Data plays a central role in the life of every people and enterprise. Procurement data is especially important when we want to control government spending. That is why collecting and sharing this information about the public money spending of the governmental institutions is very important for the society.
These collected datasets are very useful to investigative journalists, as by their articles the public could have a deeper insight in the financial functioning of state institutions, like hospitals, councils, and other government departments.
Our successful cooperation with a research team of the CEU is a great example of this.
The aim of the project was to make the Hungarian procurement data accessible in a structured form. The collected data has been published in searchable form on the kozbeszerzes.ceu.hu portal.
This massive and successful project used the unique solutions of Precognox’s Text Analytics System and was fulfilled for the order of the Central European University. We cooperated with Adam Szeidl and Miklos Koren, who are both professors of the Department of Economics and Business.
Procurement data has been released in unstructured documents by the government, so it was hard to get useful information from the texts. The archive of Közbeszerzési Értesítő – consisting of over 140,000 text bulletins between 1997 and 2013 – contained the required information – e.g. the announcer, the winner and the amount of the procurements – in a semi-structured form only.
Precognox has developed a special text mining solution – TAS Data Collector – that extracts the relevant information from text files and stores them in a structured database which can be analyzed by researchers.
The site is simple and functional, and it is even robot friendly, so one can automatically harvest procurement data using kozbeszerzes.ceu.hu.
„We were looking for a company that was able to build a structured database from text files, meeting all data-quality criteria in a short time-span. That is why we chose Precognox.
Precognox was already pleasant to cooperate with during the specification of the task and signing the contract. Following a personal needs analysis, together, we designed the schematics of the future database, the value and the method to monitor data quality. After rendering the documents into a uniform scheme we asked them to validate a number of data fields, i.e. amounts, dates, company names and addresses.
The product – shipped on deadline – exceeded our expectations. The accuracy of each data field was measured between 89 and 95 per cent, i.e. the value of correspondence between the ones entered by our researchers and the ones found and validated by the algorithm of Precognox – in a random pattern of a hundred items. We had never thought such accuracy was possible by automatic processing only.

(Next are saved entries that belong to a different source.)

-- ==== Sys2Proof/Tests/Slice0.lean ====
section
/-! SUPPORT. Tests and witnesses. Expected words, bytes, responses and traces are those of the spec's own
tables and vectors (30_encoding.md R72, 95_test_vectors.md: the identifier stands in each comment); the
witnesses show concrete states that meet the hypotheses of the obligations. -/

namespace Sys2Proof.Tests

open Sys2Proof.Machine

/-! ### Decoding: a word for every constructor, from the formats of R60 and the opcodes of R68 -/

/-- F1, F14, K1: `op reg hb len val 000000` and `op reg b0 b1 b2 b3 0000`. -/
theorem test_decode_accessor :
    decode 0x1001070300000000#64 = .ok (.rdf 0x01#8 7 3) ∧
    decode 0x1101070301000000#64 = .ok (.wrf 0x01#8 7 3 0x01#8) ∧
    decode 0x1200020103000000#64 = .ok (.wpack 0x00#8 2#8 1#8 3#8 0#8) := by decide

/-- Q7, and INIT's word. -/
theorem test_decode_decoder_init :
    decode 0x2000000000001234#64 = .ok (.dec16 0x1234#16) ∧
    decode 0x3000000000000000#64 = .ok .init := by decide

/-- G8 to G17: format V8. -/
theorem test_decode_setters :
    decode 0x4000000000000007#64 = .ok (.setbias 7#8) ∧
    decode 0x410000000000000C#64 = .ok (.setrate 0x0C#8) ∧
    decode 0x4200000000000003#64 = .ok (.setavg 3#8) ∧
    decode 0x4300000000000007#64 = .ok (.setgain 7#8) ∧
    decode 0x44000000000000FF#64 = .ok (.setmode 0xFF#8) := by decide

/-- G1 to G5: format N. -/
theorem test_decode_getters :
    decode 0x4800000000000000#64 = .ok .getbias ∧
    decode 0x4900000000000000#64 = .ok .getrate ∧
    decode 0x4A00000000000000#64 = .ok .getavg ∧
    decode 0x4B00000000000000#64 = .ok .getgain ∧
    decode 0x4C00000000000000#64 = .ok .getmode := by decide

/-- G19 to G22. -/
theorem test_decode_fixed_reads :
    decode 0x5000000000000000#64 = .ok .rdida ∧
    decode 0x5100000000000000#64 = .ok .rdidb ∧
    decode 0x5200000000000000#64 = .ok .rdidc ∧
    decode 0x5300000000000000#64 = .ok .rdstat := by decide

/-- G23, G24, G25: format V16, two's complement. -/
theorem test_decode_calibration :
    decode 0x580000000000FFFD#64 = .ok (.setcalx (BitVec.ofInt 16 (-3))) ∧
    decode 0x5900000000000064#64 = .ok (.setcaly 100#16) ∧
    decode 0x5A00000000007FFF#64 = .ok (.setcalz 0x7FFF#16) := by decide

/-- RDAXES, H11 (`HEADING -5, 12`) and GETVALUES. -/
theorem test_decode_sampling :
    decode 0x6000000000000000#64 = .ok .rdaxes ∧
    decode 0x7000FFFFFB00000C#64 = .ok (.heading (BitVec.ofInt 24 (-5)) 12#24) ∧
    decode 0x7100000000000000#64 = .ok .getvalues := by decide

/-- X1, X2, X3, X12: opcodes that are not assigned. -/
theorem test_decode_unassigned :
    decode 0x0000000000000000#64 = .error (.unassignedOpcode 0x00#8) ∧
    decode 0x1300000000000000#64 = .error (.unassignedOpcode 0x13#8) ∧
    decode 0xFF00000000000000#64 = .error (.unassignedOpcode 0xFF#8) ∧
    decode 0x4500000000000000#64 = .error (.unassignedOpcode 0x45#8) := by decide

/-- X4 to X11 and X13: a bit set in a zero field. -/
theorem test_decode_zero_fields :
    decode 0x3000000000000001#64 = .error (.nonzeroZeroField 0x30#8) ∧
    decode 0x1001070301000000#64 = .error (.nonzeroZeroField 0x10#8) ∧
    decode 0x1101070301000001#64 = .error (.nonzeroZeroField 0x11#8) ∧
    decode 0x1200010300000001#64 = .error (.nonzeroZeroField 0x12#8) ∧
    decode 0x2000000000010000#64 = .error (.nonzeroZeroField 0x20#8) ∧
    decode 0x4300000000000100#64 = .error (.nonzeroZeroField 0x43#8) ∧
    decode 0x5800000000010000#64 = .error (.nonzeroZeroField 0x58#8) ∧
    decode 0x7001000000000000#64 = .error (.nonzeroZeroField 0x70#8) ∧
    decode 0x1000080100000001#64 = .error (.nonzeroZeroField 0x10#8) := by decide

/-- The encoder on three words of R72, F18 and H16. -/
theorem test_encode_words :
    encode (.wrf 0x00#8 7 8 0x5A#8) = 0x110007085A000000#64 ∧
    encode (.heading 5#24 (BitVec.ofInt 24 (-2))) = 0x7000000005FFFFFE#64 ∧
    decodeTableWord 64 0x1200010300000000 = some (.wpack 0x00#8 1#8 3#8 0#8 0#8) := by decide

/-- No word is two rows' command (R68). -/
theorem test_opcode_rows_disjoint :
    opcodeTable.Pairwise (fun r q => (r.mask &&& q.mask) &&& (r.value ^^^ q.value) ≠ 0#64) := by decide

/-- R73: the pseudo-commands' expansions, and R72: a command's text. -/
theorem test_assembler :
    Pseudo.expand Config.defaults .rdlock = [.rdf 0x09#8 1 1] ∧
    Pseudo.expand Config.defaults .setmodeIdle = [.setmode 2#8] ∧
    Instr.asm (.wpack 0x00#8 1#8 3#8 0#8 0#8) = "WPACK 0, 1, 3, 0, 0" ∧
    Instr.asm (.heading 0#24 (BitVec.ofInt 24 (-1))) = "HEADING 0, -1" ∧ Instr.asm .init = "INIT" := by
  decide +kernel

/-! ### WellFormed refuses -/

theorem test_wf_instr :
    Instr.wf (.rdf 0#8 256 1) = false ∧ Instr.wf (.rdf 0#8 1 256) = false ∧
    Instr.wf (.wrf 0#8 256 1 0#8) = false ∧ Instr.wf (.wrf 0#8 1 256 0#8) = false ∧
    Instr.wf (.rdf 0#8 255 255) = true := by decide

/-- R5: each item refuses a record that breaks it, and the default record passes, with `INIT_CFGA` 0x70. -/
theorem test_wf_params :
    ({ Config.defaults with fLock := ⟨0, 2⟩ } : Config.Params).fieldsValid = false ∧
    ({ Config.defaults with fRate := ⟨5, 3⟩ } : Config.Params).fieldsDisjoint = false ∧
    ({ Config.defaults with fRate := ⟨3, 2⟩ } : Config.Params).codesFit = false ∧
    ({ Config.defaults with modeIdle := 1#8 } : Config.Params).codesFit = false ∧
    ({ Config.defaults with originCdeg := 36001 } : Config.Params).originInRange = false ∧
    ({ Config.defaults with originCdeg := 18000 } : Config.Params).originOneAngle = false ∧
    ({ Config.defaults with originRad := 411769, originCdeg := 36000 } : Config.Params).wf = true ∧
    Config.defaults.wf = true ∧ initCfgA Config.defaults = 0x70#8 := by decide

/-! ### The state the tests run on, and what they look at -/

/-- A device with ConfigA 0x70, ConfigB 0xBF, the sample of the source (A1) and status 0x03, its other
registers as at reset (Mode 0x01, the identification bytes 0x48, 0x34, 0x33). -/
def base : State :=
  { State.reset with
    dev := [(0x00, 0x70#8), (0x01, 0xBF#8), (0x04, 0x0A#8), (0x06, 0x14#8), (0x08, 0x1E#8), (0x09, 0x03#8)] }

/-- `base` with the offsets of A2. -/
def shifted : State := { base with calX := 5#16, calY := BitVec.ofInt 16 (-3), calZ := 100#16 }

/-- `base` with other register contents. -/
def withDev (d : Memory) : State := { base with dev := d }

/-- `base` with an environment in which transaction `k` is reported failed. -/
def failing (k : Nat) : State :=
  { base with env := List.replicate k Moment.quiet ++ [⟨[], true, none⟩] }

/-- `base` with the host about to issue a word. -/
def issuing (w : Word) : State := { base with host := [.command w] }

/-- The state after a command. -/
def after (i : Instr) (s : State) : Option State :=
  match exec i s with
  | .next t => some t
  | .fault _ => none
  | .refused _ => none

/-- The status and the lanes of the response. -/
def answered (i : Instr) (s : State) : Option (Status × Lanes) :=
  (after i s).bind fun t => t.rsp.map fun r => (r.status, r.lanes)

/-- The port's record. -/
def traceOf (i : Instr) (s : State) : Option (List Event) := (after i s).map State.trace

/-- A register of the device afterwards. -/
def regOf (i : Instr) (a : Nat) (s : State) : Option Byte := (after i s).map fun t => Memory.read t.dev a

/-! ### One or two vectors per command -/

/-- F1 on a device that reads 0xA5. -/
theorem test_rdf : answered (.rdf 0x01#8 7 3) (withDev [(0x01, 0xA5#8)]) = some (.ok, { q0 := 5#32 }) := by
  decide

/-- F12: an unmapped address, the transport answers 0xFF. -/
theorem test_rdf_unmapped :
    answered (.rdf 0x40#8 6 7) { base with env := [⟨[], false, some 0xFF#8⟩] } =
      some (.ok, { q0 := 127#32 }) := by decide

/-- F14: truncation and the two transactions. -/
theorem test_wrf :
    traceOf (.wrf 0x01#8 7 3 1#8) base =
      some [.read 0x01#8 (some 0xBF#8), .write 0x01#8 0x3F#8 true] := by decide

/-- F17: the value is truncated. -/
theorem test_wrf_truncates : regOf (.wrf 0x00#8 4 3 0x0C#8) 0x00 (withDev [(0x00, 0xFF#8)]) = some 0xF3#8 := by
  decide

/-- K10 and K5: operands are not masked; the byte is the low eight bits. -/
theorem test_wpack :
    regOf (.wpack 0x00#8 0#8 0#8 7#8 1#8) 0x00 base = some 0x1D#8 ∧
    traceOf (.wpack 0x00#8 5#8 0#8 0#8 0#8) base = some [.write 0x00#8 0x40#8 true] := by decide

/-- Q4 and Q3: the boundary of the comparison. -/
theorem test_dec16 :
    answered (.dec16 0x8000#16) base = some (.ok, { q0 := 0xFFFF8000#32 }) ∧
    answered (.dec16 0x7FFF#16) base = some (.ok, { q0 := 0x00007FFF#32 }) := by decide
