-- ==== Sys2Proof/Machine/Bits.lean ====
section
/-! DEFINITION. Helpers that know no State: register descriptions (R8 to R12), bit fields, signed and fixed-point numbers and
their rounding (R6, R7), ordered cells, and the cyclic checks of the part. -/

namespace Sys2Proof.Machine

/-- The register blocks (R475, R480). -/
inductive Blk where
  | GLB | HDR | YOK | OUT | PST | LCH | TMT | WAY | PWR | CLK | PAI | RNG
  | REI | BKL | WHT | DRY | MEW | DMC | WWT | LAN
  | ING | TRU | RGA | CPL | SPR | SEG | LBL | DBM | STA | PAT | PMT | PVW
  deriving DecidableEq, Repr

/-- The access codes of R10. -/
inductive Acc where
  | RW | RO | W1C | W1S | WP | RWS | YH
  deriving DecidableEq, Repr

/-- The reset domains of R12, in their order. -/
inductive Dom where
  | P | C | H | Y
  deriving DecidableEq, Repr

/-- One field of a register (R9): its block, the register's offset in the window, its bits, code and reset value. -/
structure Fld where
  blk : Blk
  off : Nat
  hi : Nat
  lo : Nat
  acc : Acc
  rst : Nat
  deriving DecidableEq, Repr

/-- One register of a block, or an array of `cnt` of them `stride` apart, repeated in `gcnt` groups `gstride` apart. -/
structure RegDef where
  blk : Blk
  off : Nat
  cnt : Nat
  stride : Nat
  gcnt : Nat
  gstride : Nat
  dom : Dom
  lo64 : Bool
  fields : List Fld
  deriving DecidableEq, Repr

/-- A number for a block: its order in this type, used in register keys. -/
def Blk.code : Blk → Nat
  | .GLB => 0 | .HDR => 1 | .YOK => 2 | .OUT => 3 | .PST => 4 | .LCH => 5 | .TMT => 6 | .WAY => 7
  | .PWR => 8 | .PAI => 9 | .RNG => 10 | .CLK => 11
  | .REI => 12 | .BKL => 13 | .WHT => 14 | .DRY => 15 | .MEW => 16 | .DMC => 17 | .WWT => 18 | .LAN => 19
  | .ING => 20 | .TRU => 21 | .RGA => 22 | .CPL => 23 | .SPR => 24 | .SEG => 25 | .LBL => 26 | .DBM => 27
  | .STA => 28 | .PAT => 29 | .PMT => 30 | .PVW => 31

/-- The block of a code, GLB for a number that is none. -/
def blkOfCode (n : Nat) : Blk :=
  ([.GLB, .HDR, .YOK, .OUT, .PST, .LCH, .TMT, .WAY, .PWR, .PAI, .RNG, .CLK, .REI, .BKL, .WHT, .DRY, .MEW, .DMC,
    .WWT, .LAN, .ING, .TRU, .RGA, .CPL, .SPR, .SEG, .LBL, .DBM, .STA, .PAT, .PMT, .PVW] : List Blk).getD n .GLB

/-- The directory TYPE code of a block (R480); 0 for a global block, which has no directory entry. -/
def Blk.typeCode : Blk → Nat
  | .ING => 1 | .TRU => 2 | .RGA => 3 | .CPL => 4 | .SPR => 5 | .SEG => 6 | .LBL => 7 | .DBM => 8
  | .STA => 9 | .PAT => 0xA | .PMT => 0xB | .PVW => 0xC
  | .LAN => 0x100 | .DMC => 0x101 | .MEW => 0x102 | .DRY => 0x103 | .WHT => 0x104 | .REI => 0x105
  | .BKL => 0x106 | .WWT => 0x107
  | .GLB | .HDR | .YOK | .OUT | .PST | .LCH | .TMT | .WAY | .PWR | .CLK | .PAI | .RNG => 0

/-- Every block that a directory TYPE code names. -/
def typedBlocks : List Blk :=
  [.ING, .TRU, .RGA, .CPL, .SPR, .SEG, .LBL, .DBM, .STA, .PAT, .PMT, .PVW,
   .LAN, .DMC, .MEW, .DRY, .WHT, .REI, .BKL, .WWT]

/-- The block of a TYPE code. -/
def blkOfType (t : Nat) : Option Blk := typedBlocks.find? (fun b => b.typeCode == t)

/-- The least window span of a TYPE (R480). -/
def Blk.leastSpan : Blk → Nat
  | .TRU => 40 * 1024
  | .SPR => 84 * 1024
  | .MEW => 32 * 1024
  | _ => 4096

/-- How many instances of a TYPE one coach has (R480); unit 8 of WHT exists on C0 only. -/
def Blk.perCoach : Blk → Nat
  | .ING => 8 | .TRU => 6 | .RGA => 6 | .CPL => 3 | .SPR => 6 | .SEG => 6 | .LBL => 6 | .DBM => 1
  | .STA => 6 | .PAT => 2 | .PMT => 4 | .PVW => 2 | .LAN => 16 | .DMC => 2 | .WHT => 9
  | _ => 1

/-- The rank of a domain in the order P, C, H, Y (R12). -/
def Dom.rank : Dom → Nat
  | .P => 0 | .C => 1 | .H => 2 | .Y => 3

/-- The same field `d` bytes further on: another register of the array or another group. -/
def Fld.sh (f : Fld) (d : Nat) : Fld := { f with off := f.off + d }

/-- Bits hi to lo of a word, as a number. -/
def getBits (w : Word) (hi lo : Nat) : Nat := (w.toNat / 2 ^ lo) % 2 ^ (hi + 1 - lo)

/-- The mask of bits hi to lo. -/
def maskBits (hi lo : Nat) : Word := BitVec.ofNat 32 ((2 ^ (hi + 1 - lo) - 1) * 2 ^ lo)

/-- The word with bits hi to lo replaced by v, taken modulo the field's width. -/
def putBits (w : Word) (hi lo v : Nat) : Word :=
  (w &&& ~~~ maskBits hi lo) ||| (BitVec.ofNat 32 (v * 2 ^ lo) &&& maskBits hi lo)

/-- Bit n of a number. -/
def bit (v n : Nat) : Bool := v.testBit n

/-- 1 for true, 0 for false. -/
def b2n (b : Bool) : Nat := if b then 1 else 0

/-- The number v of n bits read as two's complement. -/
def sgn (n v : Nat) : Int := if v % 2 ^ n < 2 ^ (n - 1) then (v % 2 ^ n : Nat) else ((v % 2 ^ n : Nat) : Int) - 2 ^ n

/-- The two's complement of n bits of an integer, as a number. -/
def unsgn (n : Nat) (i : Int) : Nat := (i % (2 ^ n : Int)).toNat

/-- Round num / den to the nearest integer, an exact tie to the even one (R7); 0 for den = 0. -/
def rne (num : Int) (den : Nat) : Int :=
  if den = 0 then 0
  else
    let q := Int.ediv num den
    let r := Int.emod num den
    if 2 * r < den then q
    else if 2 * r > den then q + 1
    else if q % 2 = 0 then q else q + 1

/-- Limit an integer to a range. -/
def clampI (lo hi x : Int) : Int := if x < lo then lo else if x > hi then hi else x

/-- Limit a natural number to an upper bound. -/
def satN (hi x : Nat) : Nat := if x > hi then hi else x

/-- num / den rounded up; 0 for den = 0. -/
def ceilDiv (num den : Nat) : Nat := if den = 0 then 0 else (num + den - 1) / den

/-- x rounded up to a multiple of d. -/
def alignUp (x d : Nat) : Nat := ceilDiv x d * d

/-- The integer square root, by bits from the top. -/
def isqrtGo : Nat → Nat → Nat → Nat
  | 0, _, acc => acc
  | k + 1, n, acc => let t := acc + 2 ^ k; isqrtGo k n (if t * t ≤ n then t else acc)

/-- floor of the square root of a number below 2^128. -/
def isqrt (n : Nat) : Nat := isqrtGo 64 n 0

/-! ### Ordered cells -/

/-- The value at a key of a list of cells. -/
def cget {α : Type} : List (Nat × α) → Nat → Option α
  | [], _ => none
  | (k, v) :: t, a => if a = k then some v else cget t a

/-- Put a value at a key, keeping the keys rising. -/
def cset {α : Type} : List (Nat × α) → Nat → α → List (Nat × α)
  | [], a, x => [(a, x)]
  | (k, v) :: t, a, x =>
    if a < k then (a, x) :: (k, v) :: t
    else if a = k then (a, x) :: t
    else (k, v) :: cset t a x

/-- Take a key out. -/
def cdel {α : Type} : List (Nat × α) → Nat → List (Nat × α)
  | [], _ => []
  | (k, v) :: t, a => if a = k then t else (k, v) :: cdel t a

/-- The value at a key, or d. -/
def cgetD {α : Type} (m : List (Nat × α)) (a : Nat) (d : α) : α := (cget m a).getD d

/-- Change the value at a key, starting from d where there is none. -/
def cmod {α : Type} (m : List (Nat × α)) (a : Nat) (d : α) (f : α → α) : List (Nat × α) := cset m a (f (cgetD m a d))

/-- The keys rise strictly. -/
def ckeysRise {α : Type} : List (Nat × α) → Bool
  | [] => true
  | [_] => true
  | (k, _) :: (k', v') :: t => decide (k < k') && ckeysRise ((k', v') :: t)

/-- The element at a place of a list changed by f; a place beyond the end changes nothing. -/
def lmod {α : Type} : List α → Nat → (α → α) → List α
  | [], _, _ => []
  | x :: t, 0, f => f x :: t
  | x :: t, n + 1, f => x :: lmod t n f

/-- A list without the first element that p picks. -/
def dropFirst {α : Type} (p : α → Bool) : List α → List α
  | [] => []
  | x :: t => if p x then t else x :: dropFirst p t

/-- Insert into a list ordered by a key, after every element of the same key. -/
def insertBy {α : Type} (key : α → Nat) (x : α) : List α → List α
  | [] => [x]
  | y :: t => if key x < key y then x :: y :: t else y :: insertBy key x t

/-- Sort by a key, keeping the order of equal keys. -/
def sortBy {α : Type} (key : α → Nat) (l : List α) : List α := l.foldl (fun acc x => insertBy key x acc) []

/-- The numbers lo, lo + 1, ..., lo + n - 1. -/
def rangeFrom (lo n : Nat) : List Nat := (List.range n).map (· + lo)

/-! ### Bytes and words -/

/-- The n low bytes of a number, least significant first. -/
def toBytes : Nat → Nat → List Byte
  | 0, _ => []
  | n + 1, v => BitVec.ofNat 8 v :: toBytes n (v / 256)

/-- The number whose bytes, least significant first, are given. -/
def ofBytes : List Byte → Nat
  | [] => 0
  | b :: t => b.toNat + 256 * ofBytes t

/-- n bytes of a list from a place on; a byte beyond the end reads 0. -/
def bytesAt (l : List Byte) (off n : Nat) : List Byte := ((l.drop off).take n) ++ List.replicate (n - (l.length - off)) 0

/-- The little-endian number of n bytes at a place of a byte list. -/
def leAt (l : List Byte) (off n : Nat) : Nat := ofBytes (bytesAt l off n)

/-- The big-endian number of n bytes at a place of a byte list (network order). -/
def beAt (l : List Byte) (off n : Nat) : Nat := ofBytes (bytesAt l off n).reverse

/-- One bit into a cyclic check register of n bits, most significant bit first. -/
def crcBit (n poly : Nat) (crc : Nat) (b : Bool) : Nat :=
  let fb := crc.testBit (n - 1) != b
  let sh := (crc * 2) % 2 ^ n
  if fb then sh ^^^ poly else sh

/-- The bits of a number, most significant of n first. -/
def bitsMsb (n v : Nat) : List Bool := (List.range n).map (fun i => v.testBit (n - 1 - i))

/-- A check of n bits over bits, most significant bit first, no final inversion. -/
def crcBits (n poly init : Nat) (l : List Bool) : Nat := l.foldl (crcBit n poly) init

/-- CRC-8 of the Outrider and of PI packets: x^8 + x^2 + x + 1, initial value 0, bytes most significant bit first (R397). -/
def crc8 (l : List Byte) : Nat := crcBits 8 0x07 0 (l.flatMap (fun b => bitsMsb 8 b.toNat))

/-- One bit of a reflected check register. -/
def crcRefStep (poly : Nat) : Nat → Nat → Nat
  | 0, c => c
  | k + 1, c => crcRefStep poly k (if c.testBit 0 then (c / 2) ^^^ poly else c / 2)

/-- CRC-32C, the Castagnoli check: reflected polynomial 0x82F63B78, initial value and final inversion all ones. -/
def crc32c (l : List Byte) : Nat :=
  (l.foldl (fun c b => crcRefStep 0x82F63B78 8 (c ^^^ b.toNat)) 0xFFFFFFFF) ^^^ 0xFFFFFFFF

/-- CRC-32, the frame check of Ethernet (R83): reflected polynomial 0xEDB88320, initial value and final inversion all ones. -/
def crc32 (l : List Byte) : Nat :=
  (l.foldl (fun c b => crcRefStep 0xEDB88320 8 (c ^^^ b.toNat)) 0xFFFFFFFF) ^^^ 0xFFFFFFFF

/-- An Ethernet frame with its FCS behind it (R83). -/
def withFcs (l : List Byte) : List Byte := l ++ toBytes 4 (crc32 l)

/-- The word of R15 for an error code: the letter's ASCII byte in bits 23 to 16, the digits below. -/
def codeWord (letter : Char) (digits : Nat) : Nat := letter.toNat * 65536 + digits % 65536

end Sys2Proof.Machine
end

They answered our further questions fast and flexibly, as a real, agile team. We would be happy to rely on their services in the future, too.” – said Miklós Koren, professor of CEU.
The above mentioned cooperation has created the technological background of the transparent spending of public money. The presentation of public procurement data in a structured form has not only great importance to data journalists, but also provides the public the opportunity to gain insight into the spending of public funds through the publications they produce. This makes it understandable how important this project is.